SHI digitizes, posts online collection of radio recordings

    Juneau, Alaska (KINY) - Sealaska Heritage Institute has digitized and posted online a collection of radio recordings.

    The collection includes interviews with Native people across Southeast Alaska that date back nearly four decades.

    Additionally, it includes hundreds of recordings made for the award-winning public radio program Southeast Native Radio, which was broadcast by KTOO in Juneau from 1985 to 2001. The recordings document Native history and action taken by Native Elders, leaders and other people.

    To browse the collection, click here and scroll to the bottom of the page to the light blue box. Click on the down arrows to reveal the contents of each section and click on an item. In the grey box at the top of each page, click on the link under “related media” to listen to recordings.

    “The collection is remarkable, as it offers so many interviews with people on topics of importance to Native people and the public at large. The recordings have research value but also sentimental value, as many of the people featured have since passed away,” said SHI President Rosita Worl.

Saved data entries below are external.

-- ==== Sys2Proof/Laws/PerInstr.lean ====
section
/-! SUPPORT. Per-instruction lemmas: decoding the encoding of a well-formed instruction gives it back. -/
namespace Sys2Proof.Laws.RoundTrip
open Sys2Proof Sys2Proof.Machine Sys2Proof.Safety
set_option linter.unusedSimpArgs false
set_option Elab.async false

/-- A well-formed instruction is read back from its encoding. -/
def Statement (i : Instr) : Prop := i.wf = true → ReadsBack i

    The collection includes an interview with Native civil rights leader Roy Peratrovich a year before he died; Interviews with Dr. Walter Soboleff and Nora Dauenhauer on Tlingit oratory; An interview with master weaver Selena Petratrovich on Haida basket weaving; An interview with Haida elder Woody Morrison on his traditional Haida upbringing; An interview with Native leader Jon Borbridge on the early days of the Alaska Native Land Claims Settlement Act; Interviews with executives from Native corporations and Native organizations, including the Alaska Native Brotherhood and Alaska Native Sisterhood; Interviews on the history of the Gold Medal Basketball Tournament; A discussion on the battle of Sitka in 1804 with Andy Hope and Dick and Nora Dauenhauer; An interview with Haida elder Esther Nix on her belief in traditional food and medicine; and an interview with Louise Barton Dangeli on her life as a Tsimshian woman.

    The project was supported by a Digitizing Hidden Collections or Recordings at Risk grant from the Council on Library and Information Resources. The grant program is made possible by funding from The Andrew W. Mellon Foundation.